CISA Adds Ivanti Sentry OS Command Injection Vulnerability to KEV Catalog
CISA has added CVE-2026-10520, an Ivanti Sentry OS command injection vulnerability, to its Known Exploited Vulnerabilities catalog due to active exploitation.
CISA has added one new vulnerability to its Known Exploited Vulnerabilities (KEV) Catalog, based on evidence of active exploitation. The vulnerability, CVE-2026-10520, is an OS command injection flaw in Ivanti Sentry that allows attackers to gain total control of publicly exposed assets post-exploitation. This type of vulnerability is a frequent attack vector for malicious cyber actors and poses significant risks to the federal enterprise.
Ivanti Sentry is a secure gateway that provides remote access to enterprise resources. The command injection vulnerability enables an unauthenticated attacker to execute arbitrary commands on the affected system, potentially leading to full compromise. Given the critical nature of the flaw and confirmed active exploitation, CISA has mandated remediation for federal agencies.

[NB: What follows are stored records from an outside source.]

/-- SQUEEZE_KEY makes the check of its length last. -/
theorem State.check_squeezeKey_eq_none {s : State} {k len : Nat} :
    s.check (.squeezeKey k len) = none ↔ (∃ c, s.slots[k]? = some c ∧ c.mode = .keyed) ∧ 1 ≤ len := by
  rw [← State.checkKeyedSlot_eq_none]
  simp [State.check, checkSqueeze, and_assoc, Nat.one_le_iff_ne_zero]

/-- INIT_KEYED passes its checks exactly on a slot that exists and a legal key (60_exceptions.md R271). -/
theorem State.check_initKeyed_eq_none {s : State} {k klen idlen clen : Nat} :
    s.check (.initKeyed k klen idlen clen) = none ↔ k < s.slots.length ∧ klen ≠ 0 ∧ klen + idlen ≤ 44 := by
  simp [State.check, State.checkSlots_eq_none, checkKeyEmpty, checkKeyLength]

/-- What a keyed-only command that passes its checks acts on. -/
theorem State.keyed_of_check {s : State} {i : Instr} {k : Nat} (hi : keyedOnly i = true) (hk : i.slotFields = [k])
    (h : s.check i = none) : ∃ c, s.slots[k]? = some c ∧ c.mode = .keyed := by
  cases i with
  | encrypt | decrypt | ratchet =>
    cases hk
    exact State.checkKeyedSlot_eq_none.1 h
  | squeezeKey =>
    cases hk
    exact (State.check_squeezeKey_eq_none.1 h).1
  | initHash | initKeyed | absorb | squeeze | clone | pload | pperm | pread => cases hi

/-! The next states. -/

/-- The next state of a command that executes and changes its slot's object. -/
theorem exec_of_onSlot {i : Instr} {s : State} {k : Nat} {c : Context} {f : Context → Context} {x rest : Bytes}
    (heffect : ∀ t, effectOf i x t = t.onSlot k f) (hcheck : s.check i = none) (hslot : s.slots[k]? = some c)
    (hdin : s.din = x ++ rest) (hx : x.length = dinCount i) :
    exec i s = .next { s with slots := s.slots.set k (f c), din := rest, cmd := s.cmd.drop i.words } := by
  rw [exec_of_din hcheck hdin hx, heffect]
  refine congrArg Host.Outcome.next (State.onSlot_of_slot ?_ f)
  exact hslot

/-- The next state of a command that executes and changes its slot's object with output. -/
theorem exec_of_onSlotOut {i : Instr} {s : State} {k : Nat} {c : Context} {f : Context → Bytes × Context}
    {x rest : Bytes} (heffect : ∀ t, effectOf i x t = t.onSlotOut k f) (hcheck : s.check i = none)
    (hslot : s.slots[k]? = some c) (hdin : s.din = x ++ rest) (hx : x.length = dinCount i) :
    exec i s = .next
      { s with
        slots := s.slots.set k (f c).2
        din := rest, dout := s.dout ++ (f c).1, cmd := s.cmd.drop i.words } := by
  rw [exec_of_din hcheck hdin hx, heffect]
  refine congrArg Host.Outcome.next (State.onSlotOut_eq_set ?_ f)
  exact hslot

/-- The object that INIT_KEYED constructs from three strings in a row. -/
theorem Context.keyedFrom_append (key id counter : Bytes) :
    Context.keyedFrom (key ++ id ++ counter) key.length id.length counter.length =
      (let c := (Context.construct .keyed).absorbAny (key ++ id ++ [BitVec.ofNat 8 id.length]) 44 .absorbKey
       if counter.length = 0 then c else c.absorbAny counter 1 .zero) := by
  have hkey : (key ++ id ++ counter).take key.length = key := by simp
  have hid : ((key ++ id ++ counter).drop key.length).take id.length = id := by simp
  have hcounter : ((key ++ id ++ counter).drop (key.length + id.length)).take counter.length = counter := by simp
  simp only [Context.keyedFrom, hkey, hid, hcounter, Nat.pos_iff_ne_zero, ite_not]

/-- Settles O21: a legal key passes the checks, and the key, the id and the counter are the three strings in a row at the
head of DIN. -/
theorem initKeyedAbsorbsKeyMaterial : Obligations.InitKeyedAbsorbsKeyMaterial := by
  rintro s k _ _ _ key id counter rest hk hklen hsum hdin rfl rfl rfl
  have hcheck : s.check (.initKeyed k key.length id.length counter.length) = none :=
    State.check_initKeyed_eq_none.2 ⟨hk, hklen, hsum⟩
  have hcount : (key ++ id ++ counter).length = key.length + id.length + counter.length := by simp [Nat.add_assoc]
  exact ⟨_, exec_of_onSlot (fun _ => rfl) hcheck (List.getElem?_eq_getElem hk) hdin hcount,
    Context.keyedFrom_append .., Context.keyedFrom_phase .., Context.keyedFrom_mode ..⟩

/-- Settles O24: a Keyed slot passes the checks, and the effect is crypt of the bytes at the head of DIN. -/
theorem encryptStreamsCiphertext : Obligations.EncryptStreamsCiphertext := by
  intro s k len c x rest hslot hmode hdin hx
  have hcheck : s.check (.encrypt k len) = none := State.checkKeyedSlot_eq_none.2 ⟨c, hslot, hmode⟩
  exact exec_of_onSlotOut (f := fun c => c.crypt x false) (fun _ => rfl) hcheck hslot hdin hx

/-- Settles O25, as for ENCRYPT with crypt in the decrypting direction. -/
theorem decryptStreamsPlaintext : Obligations.DecryptStreamsPlaintext := by
  intro s k len c x rest hslot hmode hdin hx
  have hcheck : s.check (.decrypt k len) = none := State.checkKeyedSlot_eq_none.2 ⟨c, hslot, hmode⟩
  exact exec_of_onSlotOut (f := fun c => c.crypt x true) (fun _ => rfl) hcheck hslot hdin hx

/-- Settles O26: a Keyed slot and a positive LEN pass the checks, and SQUEEZE_KEY reads no byte of DIN. -/
theorem squeezeKeyWritesOutput : Obligations.SqueezeKeyWritesOutput := by
  intro s k len c hslot hmode hlen
  have hcheck : s.check (.squeezeKey k len) = none := State.check_squeezeKey_eq_none.2 ⟨⟨c, hslot, hmode⟩, hlen⟩
  exact exec_of_onSlotOut (f := fun c => c.squeezeAny len .squeezeKey) (fun _ => rfl) hcheck hslot
    (List.nil_append s.din).symm rfl

/-- RATCHET on a Keyed object, with the numbers of R236. -/
theorem Context.ratchet_of_keyed {c : Context} (h : c.mode = .keyed) :
    c.ratchet = (c.squeezeAny 16 .ratchet).2.absorbAny (c.squeezeAny 16 .ratchet).1 44 .zero := by
  simp only [Context.ratchet, ratchetLength, Context.squeezeAny_mode, h, Mode.absorbRate]

/-- Settles O27: a Keyed slot passes the checks, its absorb rate is 44, and RATCHET reads no byte of DIN. -/
theorem ratchetFeedsBackSixteenBytes : Obligations.RatchetFeedsBackSixteenBytes := by
  intro s k c hslot hmode
  have hcheck : s.check (.ratchet k) = none := State.checkKeyedSlot_eq_none.2 ⟨c, hslot, hmode⟩
  rw [← Context.ratchet_of_keyed hmode]
  exact exec_of_onSlot (fun _ => rfl) hcheck hslot (List.nil_append s.din).symm rfl

end Sys2Proof.Machine

/-! crypt and RATCHET byte by byte, and crypt in its two directions (43_keyed_commands.md R232, R234, R236; O18, O19,
O32). -/

namespace Sys2Proof.Machine

open Sys2Proof

/-! What a block leaves in the bytes it covers. -/

/-- A block below the flag's byte replaces the bytes it covers by their XOR with it. -/
theorem Context.down_get_of_lt (c : Context) {x : Bytes} (f : Flag) {i : Nat} (h : i < x.length) (hi : i < 47) :
    (c.down x f).s[i] = c.s[i] ^^^ x[i] := by
  rw [Context.down_get, if_neg (by omega), if_neg (by omega), List.getD_eq_getElem _ _ h]

theorem Block.mask_getElem (s : Block) {x : Bytes} {i : Nat} (h : i < x.length) (hi : i < 48)
    (hm : i < (s.mask x).length) : (s.mask x)[i] = s[i] ^^^ x[i] :=
  (List.getElem_eq_iff hm).2 (s.mask_get x i h hi)

/-- Masking twice gives the string back. -/
theorem Block.mask_mask (s : Block) {x : Bytes} (h : x.length ≤ 48) : s.mask (s.mask x) = x := by
  have hlen : (s.mask x).length = x.length := s.mask_length x h
  refine List.ext_getElem (by rw [Block.mask_length _ _ (by omega), hlen]) fun i hi hx => ?_
  rw [Block.mask_getElem _ (by omega) (by omega), Block.mask_getElem _ hx (by omega), xor_cancel_left]

/-- Settles O18: `down` XORs the ciphertext into the state bytes that the keystream is made of. In the encrypting
direction the two keystream bytes cancel. -/
theorem cryptTurnLeavesPlaintext : Obligations.CryptTurnLeavesPlaintext := by
  intro c x i hi hx
  refine ⟨?_, c.down_get_of_lt .zero hi (by omega), c.s.mask_get x i hi (by omega)⟩
  have hmask : i < (c.s.mask x).length := by rw [Block.mask_length _ _ (by omega)]; exact hi
  show (c.down (c.s.mask x) .zero).s[i] = x[i]
  rw [Context.down_get_of_lt _ _ hmask (by omega), Block.mask_getElem _ hi (by omega), xor_cancel_left]

/-! RATCHET. -/

/-- The 16 bytes that RATCHET squeezes. -/
theorem Context.ratchet_bytes_length (c : Context) : ((c.up .ratchet).s.first 16).length = 16 :=
  Block.first_length _ _ (by decide)

/-- Squeezing 16 bytes runs one `up`, and absorbing them one `down`. -/
theorem Context.ratchet_eq_down {c : Context} (h : c.mode = .keyed) :
    c.ratchet = (c.up .ratchet).down ((c.up .ratchet).s.first 16) .zero := by
  have hrate : 16 ≤ c.mode.squeezeRate := by rw [h]; decide
  have hfits : ((c.up .ratchet).s.first 16).length ≤ 44 := c.ratchet_bytes_length.le.trans (by decide)
  rw [Context.ratchet_of_keyed h, Context.squeezeAny_of_le hrate, Context.absorbAny_of_le (by decide) hfits,
    Context.ensureUp_of_up (Context.up_phase ..)]

theorem Block.first_getElem (s : Block) {n i : Nat} (hi : i < 48) (h : i < (s.first n).length) :
    (s.first n)[i] = s[i] := by
  simp [Block.first]

/-- Settles O19: the absorbed bytes are the state's own first 16, so they cancel, and the pad falls on byte 16. -/
theorem ratchetErasesTheRate : Obligations.RatchetErasesTheRate := by
  intro c hc
  refine ⟨c.ratchet_phase, c.ratchet_mode.trans hc, fun i hi => ?_⟩
  obtain ⟨-, -, -, hkeyed, -⟩ := upFlagsThenPermutes c .ratchet
  have hperm : permute (c.s.set 47 (c.s[47] ^^^ 0x10)) = (c.up .ratchet).s := (hkeyed hc).symm
  have hlen := c.ratchet_bytes_length
  rw [hperm, Context.ratchet_eq_down hc]
  by_cases hrate : i < 16
  · rw [if_pos hrate, Context.down_get_of_lt _ _ (by omega) (by omega), Block.first_getElem _ hi, BitVec.xor_self]
    rfl
  · have hbeyond : ((c.up .ratchet).s.first 16).getD i 0 = 0#8 := List.getD_eq_default _ _ (by omega)
    simp only [Context.down_get, hlen, hbeyond, BitVec.xor_zero, Mode.downFlag_zero, ite_self, if_neg hrate]

/-! DECRYPT after ENCRYPT. -/

/-- A decrypting turn on the output of an encrypting one gives back the input and the same object: both feed the
ciphertext to `down`. -/
theorem Context.cryptBlock_decrypt_encrypt (c : Context) {x : Bytes} (h : x.length ≤ cryptRate) :
    c.cryptBlock (c.cryptBlock x false).1 true = (x, (c.cryptBlock x false).2) :=
  Prod.ext (c.s.mask_mask (h.trans (by decide))) rfl

/-- The loop of crypt undoes itself chunk by chunk: chunks of plaintext and ciphertext have the same lengths, and after
each chunk the two objects are equal. -/
theorem Context.cryptChunks_decrypt_encrypt (c : Context) (x : Bytes) (f : Flag) :
    c.cryptChunks true (split (c.cryptChunks false (split x cryptRate) f).1 cryptRate) f
      = (x, (c.cryptChunks false (split x cryptRate) f).2) := by
  induction hn : x.length using Nat.strong_induction_on generalizing c x f with
  | _ n ih =>
    subst hn
    have hlen := c.cryptChunks_length false x f
    by_cases h : x.length ≤ cryptRate
    · rw [Context.cryptChunks_of_le (hlen.le.trans h), Context.cryptChunks_of_le h,
        Context.cryptBlock_decrypt_encrypt _ h]
    · have hrate : 0 < cryptRate := by decide
      have htake : (x.take cryptRate).length = cryptRate := List.length_take_of_le (by omega)
      have hblock : (((c.up f).cryptBlock (x.take cryptRate) false).1).length = cryptRate :=
        (Context.cryptBlock_length _ _ htake.le).trans htake
      rw [Context.cryptChunks_of_gt (by omega), Context.cryptChunks_of_gt (x := x) (by omega),
        List.take_left' hblock, List.drop_left' hblock, Context.cryptBlock_decrypt_encrypt _ htake.le,
        ih _ (by rw [List.length_drop]; omega) _ _ _ rfl, List.take_append_drop]

/-- Decrypting what was encrypted gives back the string and leaves the object that the encryption left. -/
theorem Context.crypt_decrypt_encrypt (c : Context) (x : Bytes) :
    c.crypt (c.crypt x false).1 true = (x, (c.crypt x false).2) :=
  c.cryptChunks_decrypt_encrypt x .crypt

/-- Settles O32: ENCRYPT and DECRYPT run crypt on the slot's object, and crypt undoes itself. -/
theorem decryptUndoesEncrypt : Obligations.DecryptUndoesEncrypt := by
  intro s t k len c x rest y rest' hs hc hx hsdin ht htdin hy s' hexec hout
  rw [encryptStreamsCiphertext s k len c x rest hs hc hsdin hx] at hexec
  cases hexec
  have hcipher : (c.crypt x false).1 = y := List.append_cancel_left hout
  have hback : c.crypt y true = (x, (c.crypt x false).2) := hcipher ▸ c.crypt_decrypt_encrypt x
  refine ⟨_, decryptStreamsPlaintext t k len c y rest' ht hc htdin hy, by rw [hback], ?_⟩
  rw [hback, List.getElem?_set_self (State.lt_nctx_of_slot ht), List.getElem?_set_self (State.lt_nctx_of_slot hs)]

Under Binding Operational Directive (BOD) 26-04, which updates BOD 22-01, Federal Civilian Executive Branch (FCEB) agencies must prioritize remediation of this vulnerability. BOD 26-04 establishes vulnerability management requirements that focus on risk-based prioritization, requiring agencies to rapidly patch high-risk KEV-listed vulnerabilities while deferring lower-risk issues. The directive also sets expectations for post-patch compromise checks.
While BOD 26-04 applies only to FCEB agencies, CISA strongly encourages all organizations to adopt risk-based vulnerability management and prioritize remediation of KEV catalog entries. The agency continues to add vulnerabilities to the catalog that meet specified criteria, including evidence of exploitation and clear mitigation guidance.
Organizations using Ivanti Sentry should immediately apply the available patches or mitigations provided by Ivanti. CISA also recommends reviewing the advisory for detailed remediation steps. The addition of CVE-2026-10520 to the KEV catalog underscores the ongoing threat from command injection vulnerabilities and the importance of timely patching.
This action is part of CISA's broader effort to drive proactive cybersecurity practices across the public and private sectors. By highlighting actively exploited vulnerabilities, the KEV catalog serves as a critical resource for prioritizing security efforts against the most imminent threats.